It's true for non-trivial cases, and exceptionally false for some things. Like databases. A lot of the sysctl tuning for large database environments has to be done on the host, either directly, allowing unsafe sysctls and restarting kubelet, running with privileges, etc.
This is not "independent of the underlying infrastructure" or "the VM and my laptop have the same kernel tunables set". They don't. And it matters.
Only when your application depends on optimizing your database to the max.
Most applications don't.
And even if the application I work on does - then only in production. Not on my laptop. So on my laptop I will simply chose a docker image that resembles production as closesly as possible. I will not use a VM.
> Only when your application depends on optimizing your database to the max.
Only when you don't need to store data for any length of time. The point of containers is that they don't store state. You have to manage that.
And for some cases you can get away with it. But for most websites, keeping a single container up for many years isn't a great strategy. (Yes, I know there are ways around this. but they are not as simple as "docker run postgres")
The vast majority of use cases for databases are trivial. For every esoteric, optimized to the max, bleeding edge kernel parameter tuned environment, you have 10,000+ CRUD apps that do little more than primary key look ups on vanilla btree indexes.
I’ve worked at a half dozen companies most people have never heard of and they all had database complexity and performance issues. The whole “only FAANG has scale” meme needs to die.
You’re probably right there’s a magnitude more tiny apps but who cares. A large number of us still are interested in and need to solve for non-trivial cases.
Most database performance issues are bad choice of indices, bad data model, bad queries, not enough RAM, missing pooling, unrealistic expectations and lack of pre-computed caches.
None of these are solved by "optimize kernel-parameters to the max".

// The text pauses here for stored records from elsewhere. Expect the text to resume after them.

/-- The queue pair fails: its open entries complete in order, the first with a status and the others FLUSHED, and it enters
ERROR (R366). Entries of a release transfer write no completion. -/
def qpFail (s : State) (q status : Nat) : State :=
  match s.qp q with
  | none => s
  | some x =>
    let s1 := releaseFailed s q
    let own := (x.sent.filter (fun e => e.rel.isNone)).map (fun e => (e.wrId.toNat, e.opcode))
    let later := (unsentOf x).map (fun i => let e := sendEntry s x i; (e.wrId, e.opcode))
    let all := own ++ later
    let s2 := (((List.range all.length).zip all).foldl (fun s e =>
      complete s q e.2.1 0 0 e.2.2 (if e.1 = 0 then status else cFlushed)) s1)
    s2.updQp q (fun x => { x with state := .error, sent := [], sqCi := x.sqPi, retries := 0, rnrRetries := 0,
                                  rnrWait := none })

/-- One entry is sent, or ends at once with a local error. i tells free values apart. -/
def sendOne (s : State) (q : Nat) (x : Qp) (i : Nat) : State :=
  let e := sendEntry s x i
  let s1 := (entrySpend s x i).updQp q (fun x => { x with sqCi := (i + 1) % 65536 })
  let bad (st : Nat) : State := qpFail (complete s1 q e.wrId 0 0 e.opcode st) q cFlushed
  if !opListed x.raw e.opcode then bad (s.draw 3000 % 10)
  else if 2 ^ 31 < e.len ∨ (x.raw ∧ 9216 < e.len) then bad cLocalLength
  else
    match regionFor s e.lkey (if isRead e.opcode then rLocalWrite else rLocalRead) e.lva e.len with
    | none => bad cLocalProtection
    | some r =>
      if !isRead e.opcode && regionBad s r e.lva e.len then bad cDataError
      else if x.raw then
        let s2 := sendFrames (regionSpend s1 r e.lva e.len) x.port 1 (.frame x.port x.priority (regionRead s r e.lva e.len))
        if e.signaled then complete s2 q e.wrId e.len 0 e.opcode cOk else s2
      else
        let n := x.packets e.len
        let t : Sent :=
          { index := i, opcode := e.opcode, psn := x.sqPsn, last := psnAdd x.sqPsn (n - 1), signaled := e.signaled,
            wrId := BitVec.ofNat 64 e.wrId, len := e.len, lva := e.lva, lkey := e.lkey, rva := e.rva, rkey := e.rkey,
            imm := e.imm }
        transmit (s1.updQp q (fun x => { x with sent := x.sent ++ [t], sqPsn := psnAdd x.sqPsn n })) q x t

/-- Entries are sent in order while the queue pair may send (R362, R365, R405). -/
def pumpSend (fuel : Nat) (s : State) (q : Nat) : State :=
  match fuel with
  | 0 => s
  | k + 1 =>
    match s.qp q with
    | none => s
    | some x =>
      if netStopped s || !x.canSend || decide (x.sqCi = x.sqPi) || x.rnrWait.isSome then s
      else
        let e := sendEntry s x x.sqCi
        let reads := (x.sent.filter (fun t => isRead t.opcode)).length
        if (e.fenced ∧ reads ≠ 0) ∨ (isRead e.opcode ∧ x.maxRd ≤ reads) then s
        else pumpSend k (sendOne s q x x.sqCi) q

def pump (s : State) (q : Nat) : State := pumpSend 65536 s q

/-! ### Release transfers (R373) -/

/-- An entry of a release table. -/
structure RelEntry where
  valid : Bool
  q : Nat
  lkey : Word
  buf0 : Nat
  buf1 : Nat
  dataKey : Word
  markerKey : Word
  rbuf0 : Nat
  rbuf1 : Nat
  rready : Nat
  ringAdd : Nat
  readyAdd : Nat
  deriving DecidableEq, Repr

/-- Entry k of a plan slot's release table as one I/O die has it set. -/
def relEntryAt (s : State) (base k : Nat) : RelEntry :=
  let b := s.cohBytes (canon s (base + 64 * k)) 64
  { valid := bitN (leField b 0 4) 31, q := leField b 0 2, lkey := BitVec.ofNat 32 (leField b 4 4), buf0 := leField b 8 8,
    buf1 := leField b 16 8, dataKey := BitVec.ofNat 32 (leField b 24 4), markerKey := BitVec.ofNat 32 (leField b 28 4),
    rbuf0 := leField b 32 8, rbuf1 := leField b 40 8, rready := leField b 48 8, ringAdd := leField b 56 1,
    readyAdd := leField b 57 1 }

/-- The address of a plan slot's release table, set alike on every I/O die, when it is in use. -/
def relTable (s : State) (slot : Nat) : Option Nat :=
  let d := (List.range s.cfg.variant.ioDies).find? (fun i =>
    if slot = 0 then (s.ioDie i).rel0.1 else (s.ioDie i).rel1.1)
  d.map (fun i => if slot = 0 then (s.ioDie i).rel0.2 else (s.ioDie i).rel1.2)

/-- The valid entry of an output slot; none hands the slot off on the core side. -/
def relEntry (s : State) (slot k : Nat) : Option RelEntry :=
  match relTable s slot with
  | none => none
  | some b =>
    let e := relEntryAt s b k
    if e.valid then some e else none

/-- Slots of the running plan whose valid entry names a queue pair: it serves only release transfers (R373). -/
def relQp (s : State) (q : Nat) : Bool :=
  match s.tide.running with
  | none => false
  | some slot =>
    match s.plan slot with
    | none => false
    | some p => decide (s.pkg.st = .serving) && p.slots.any (fun k =>
        k.output && (match relEntry s slot k.id with
          | some e => decide (e.q = q)
          | none => false))

/-- A cleaning read writes an owner's dirty data to the home as it takes it (R373). -/
def cleanLine (s : State) (l : Nat) : State :=
  match (s.holders l).find? (fun h => h.2.st.dirty) with
  | none => s
  | some h => (s.homeWrite l h.2.data h.2.poison none).partClean l

/-- The release of a slot of a queue pair changes. -/
def Qp.setRel (x : Qp) (slot : Nat) (f : Release → Release) : Qp :=
  { x with rels := x.rels.map (fun r => if r.slot = slot then f r else r) }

This sounds like a good argument for firecracker or some other micro hypervisor wrapper around your container to give you more control. You should never ever touch the host OS of a production system.
It's true for non-trivial cases, and exceptionally false for some things. Like databases. A lot of the sysctl tuning for large database environments has to be done on the host, either directly, allowing unsafe sysctls and restarting kubelet, running with privileges, etc.
This is not "independent of the underlying infrastructure" or "the VM and my laptop have the same kernel tunables set". They don't. And it matters.